PROBLEM DETAILS:
Check every line of the entries for the string "doneCtr" and return the ones that contain it.

*** Opening DATASET ENTRIES ***

-- ==== Sys2Proof/Laws/Frame.lean ====
section
/-! SUPPORT. What an operation leaves as it was: `Frame w b s t` says that `Keeps s t`, that every field of the state whose bit is not in `w`, and every
register of a block whose bit is not in `b` (Table 5-3: bit n for the block at n MiB), is in `t` as it is in `s`. The bits of the fields
are their places in `State`. -/

namespace Sys2Proof.Machine

open Sys2Proof

/-- One mask within another. -/
def Sub (a b : Nat) : Prop := a &&& b = a

theorem Sub.refl (a : Nat) : Sub a a := Nat.and_self a

theorem Sub.within {a b c : Nat} (h : Sub b c) (e : Sub a b) : Sub a c := by
  unfold Sub at *
  rw [← e, Nat.and_assoc, h]

theorem Sub.bit {a b i : Nat} (h : Sub a b) (e : a.testBit i = true) : b.testBit i = true := by
  have := congrArg (fun x => Nat.testBit x i) h
  simpa [Nat.testBit_and, e] using this

theorem Sub.off {a b i : Nat} (h : Sub a b) (e : b.testBit i = false) : a.testBit i = false := by
  cases x : a.testBit i with
  | false => rfl
  | true => rw [h.bit x] at e; cases e

/-- `t` with the fields outside a mask taken from `s`; the registers are those of `t`. -/
def mix (w : Nat) (s t : State) : State := {
  now := bif w.testBit 0 then t.now else s.now,
  freeCtr := bif w.testBit 1 then t.freeCtr else s.freeCtr,
  regs := t.regs,
  mem := bif w.testBit 3 then t.mem else s.mem,
  out := bif w.testBit 4 then t.out else s.out,
  pending := bif w.testBit 5 then t.pending else s.pending,
  score := bif w.testBit 6 then t.score else s.score,
  ports := bif w.testBit 7 then t.ports else s.ports,
  chans := bif w.testBit 8 then t.chans else s.chans,
  cmds := bif w.testBit 9 then t.cmds else s.cmds,
  nextCmd := bif w.testBit 10 then t.nextCmd else s.nextCmd,
  doneCtr := bif w.testBit 11 then t.doneCtr else s.doneCtr,
  grants := bif w.testBit 12 then t.grants else s.grants,
  hold := bif w.testBit 13 then t.hold else s.hold,
  late := bif w.testBit 14 then t.late else s.late,
  ctxs := bif w.testBit 15 then t.ctxs else s.ctxs,
  allocs := bif w.testBit 16 then t.allocs else s.allocs,
  ranges := bif w.testBit 17 then t.ranges else s.ranges,
  windows := bif w.testBit 18 then t.windows else s.windows,
  moves := bif w.testBit 19 then t.moves else s.moves,
  nextMove := bif w.testBit 20 then t.nextMove else s.nextMove,
  wants := bif w.testBit 21 then t.wants else s.wants,
  fwds := bif w.testBit 22 then t.fwds else s.fwds,
  remaps := bif w.testBit 23 then t.remaps else s.remaps,
  tlbs := bif w.testBit 24 then t.tlbs else s.tlbs,
  faults := bif w.testBit 25 then t.faults else s.faults,
  nextFault := bif w.testBit 26 then t.nextFault else s.nextFault,
  descs := bif w.testBit 27 then t.descs else s.descs,
  nextDesc := bif w.testBit 28 then t.nextDesc else s.nextDesc,
  fabric := bif w.testBit 29 then t.fabric else s.fabric,
  topo := bif w.testBit 30 then t.topo else s.topo,
  tiles := bif w.testBit 31 then t.tiles else s.tiles,
  nextTile := bif w.testBit 32 then t.nextTile else s.nextTile,
  arming := bif w.testBit 33 then t.arming else s.arming,
  injects := bif w.testBit 34 then t.injects else s.injects,
  routers := bif w.testBit 35 then t.routers else s.routers,
  areas := bif w.testBit 36 then t.areas else s.areas,
  decided := bif w.testBit 37 then t.decided else s.decided,
  stepSlots := bif w.testBit 38 then t.stepSlots else s.stepSlots,
  hands := bif w.testBit 39 then t.hands else s.hands,
  kitty := bif w.testBit 40 then t.kitty else s.kitty,
  steps := bif w.testBit 41 then t.steps else s.steps,
  entries := bif w.testBit 42 then t.entries else s.entries,
  treeNodes := bif w.testBit 43 then t.treeNodes else s.treeNodes,
  variants := bif w.testBit 44 then t.variants else s.variants,
  dealing := bif w.testBit 45 then t.dealing else s.dealing,
  accounts := bif w.testBit 46 then t.accounts else s.accounts,
  launches := bif w.testBit 47 then t.launches else s.launches,
  nextLaunch := bif w.testBit 48 then t.nextLaunch else s.nextLaunch,
  rings := bif w.testBit 49 then t.rings else s.rings,
  programs := bif w.testBit 50 then t.programs else s.programs,
  coreFree := bif w.testBit 51 then t.coreFree else s.coreFree,
  phaseSince := bif w.testBit 52 then t.phaseSince else s.phaseSince,
  phaseNs := bif w.testBit 53 then t.phaseNs else s.phaseNs,
  draws := bif w.testBit 54 then t.draws else s.draws,
  units := bif w.testBit 55 then t.units else s.units,
  bankMap := bif w.testBit 56 then t.bankMap else s.bankMap,
  badBanks := bif w.testBit 57 then t.badBanks else s.badBanks,
  selfDue := bif w.testBit 58 then t.selfDue else s.selfDue,
  recordDue := bif w.testBit 59 then t.recordDue else s.recordDue,
  slots := bif w.testBit 60 then t.slots else s.slots,
  switches := bif w.testBit 61 then t.switches else s.switches,
  windowTurn := bif w.testBit 62 then t.windowTurn else s.windowTurn,
  recheck := bif w.testBit 63 then t.recheck else s.recheck,
  recheckAt := bif w.testBit 64 then t.recheckAt else s.recheckAt,
  mgmt := bif w.testBit 65 then t.mgmt else s.mgmt,
  power := bif w.testBit 66 then t.power else s.power,
  sec := bif w.testBit 67 then t.sec else s.sec,
  clkMoved := bif w.testBit 68 then t.clkMoved else s.clkMoved,
  clkBring := bif w.testBit 69 then t.clkBring else s.clkBring,
  badSince := bif w.testBit 70 then t.badSince else s.badSince,
  tableWaits := bif w.testBit 71 then t.tableWaits else s.tableWaits,
  cacheSet := bif w.testBit 72 then t.cacheSet else s.cacheSet,
  ringLanded := bif w.testBit 73 then t.ringLanded else s.ringLanded,
  selfNow := bif w.testBit 74 then t.selfNow else s.selfNow }

/-- What an operation leaves as it was. -/
structure Frame (w b : Nat) (s t : State) : Prop where
  /-- Registers of the other of the nineteen blocks. -/
  regs : ∀ k, k / 2 ^ 26 < 19 → b.testBit (k / 2 ^ 26) = false → aFind t.regs k = aFind s.regs k
  now : w.testBit 0 = false → t.now = s.now
  freeCtr : w.testBit 1 = false → t.freeCtr = s.freeCtr
  mem : w.testBit 3 = false → t.mem = s.mem
  out : w.testBit 4 = false → t.out = s.out
  pending : w.testBit 5 = false → t.pending = s.pending
  score : w.testBit 6 = false → t.score = s.score
  ports : w.testBit 7 = false → t.ports = s.ports
  chans : w.testBit 8 = false → t.chans = s.chans
  cmds : w.testBit 9 = false → t.cmds = s.cmds
  nextCmd : w.testBit 10 = false → t.nextCmd = s.nextCmd
  doneCtr : w.testBit 11 = false → t.doneCtr = s.doneCtr
  grants : w.testBit 12 = false → t.grants = s.grants
  hold : w.testBit 13 = false → t.hold = s.hold
  late : w.testBit 14 = false → t.late = s.late
  ctxs : w.testBit 15 = false → t.ctxs = s.ctxs
  allocs : w.testBit 16 = false → t.allocs = s.allocs
  ranges : w.testBit 17 = false → t.ranges = s.ranges
  windows : w.testBit 18 = false → t.windows = s.windows
  moves : w.testBit 19 = false → t.moves = s.moves
  nextMove : w.testBit 20 = false → t.nextMove = s.nextMove
  wants : w.testBit 21 = false → t.wants = s.wants
  fwds : w.testBit 22 = false → t.fwds = s.fwds
  remaps : w.testBit 23 = false → t.remaps = s.remaps
  tlbs : w.testBit 24 = false → t.tlbs = s.tlbs
  faults : w.testBit 25 = false → t.faults = s.faults
  nextFault : w.testBit 26 = false → t.nextFault = s.nextFault
  descs : w.testBit 27 = false → t.descs = s.descs
  nextDesc : w.testBit 28 = false → t.nextDesc = s.nextDesc
  fabric : w.testBit 29 = false → t.fabric = s.fabric
  topo : w.testBit 30 = false → t.topo = s.topo
  tiles : w.testBit 31 = false → t.tiles = s.tiles
  nextTile : w.testBit 32 = false → t.nextTile = s.nextTile
  arming : w.testBit 33 = false → t.arming = s.arming
  injects : w.testBit 34 = false → t.injects = s.injects
  routers : w.testBit 35 = false → t.routers = s.routers
  areas : w.testBit 36 = false → t.areas = s.areas
  decided : w.testBit 37 = false → t.decided = s.decided
  stepSlots : w.testBit 38 = false → t.stepSlots = s.stepSlots
  hands : w.testBit 39 = false → t.hands = s.hands
  kitty : w.testBit 40 = false → t.kitty = s.kitty
  steps : w.testBit 41 = false → t.steps = s.steps
  entries : w.testBit 42 = false → t.entries = s.entries
  treeNodes : w.testBit 43 = false → t.treeNodes = s.treeNodes
  variants : w.testBit 44 = false → t.variants = s.variants
  dealing : w.testBit 45 = false → t.dealing = s.dealing
  accounts : w.testBit 46 = false → t.accounts = s.accounts
  launches : w.testBit 47 = false → t.launches = s.launches
  nextLaunch : w.testBit 48 = false → t.nextLaunch = s.nextLaunch
  rings : w.testBit 49 = false → t.rings = s.rings
  programs : w.testBit 50 = false → t.programs = s.programs
  coreFree : w.testBit 51 = false → t.coreFree = s.coreFree
  phaseSince : w.testBit 52 = false → t.phaseSince = s.phaseSince
  phaseNs : w.testBit 53 = false → t.phaseNs = s.phaseNs
  draws : w.testBit 54 = false → t.draws = s.draws
  units : w.testBit 55 = false → t.units = s.units
  bankMap : w.testBit 56 = false → t.bankMap = s.bankMap
  badBanks : w.testBit 57 = false → t.badBanks = s.badBanks
  selfDue : w.testBit 58 = false → t.selfDue = s.selfDue
  recordDue : w.testBit 59 = false → t.recordDue = s.recordDue
  slots : w.testBit 60 = false → t.slots = s.slots
  switches : w.testBit 61 = false → t.switches = s.switches
  windowTurn : w.testBit 62 = false → t.windowTurn = s.windowTurn
  recheck : w.testBit 63 = false → t.recheck = s.recheck
  recheckAt : w.testBit 64 = false → t.recheckAt = s.recheckAt
  mgmt : w.testBit 65 = false → t.mgmt = s.mgmt
  power : w.testBit 66 = false → t.power = s.power
  sec : w.testBit 67 = false → t.sec = s.sec
  clkMoved : w.testBit 68 = false → t.clkMoved = s.clkMoved
  clkBring : w.testBit 69 = false → t.clkBring = s.clkBring
  badSince : w.testBit 70 = false → t.badSince = s.badSince
  tableWaits : w.testBit 71 = false → t.tableWaits = s.tableWaits
  cacheSet : w.testBit 72 = false → t.cacheSet = s.cacheSet
  ringLanded : w.testBit 73 = false → t.ringLanded = s.ringLanded
  selfNow : w.testBit 74 = false → t.selfNow = s.selfNow
  /-- What no command or event undoes. -/
  keeps : Keeps s t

*** Closing DATASET ENTRIES ***

REPLY:
  doneCtr := bif w.testBit 11 then t.doneCtr else s.doneCtr,
  doneCtr : w.testBit 11 = false → t.doneCtr = s.doneCtr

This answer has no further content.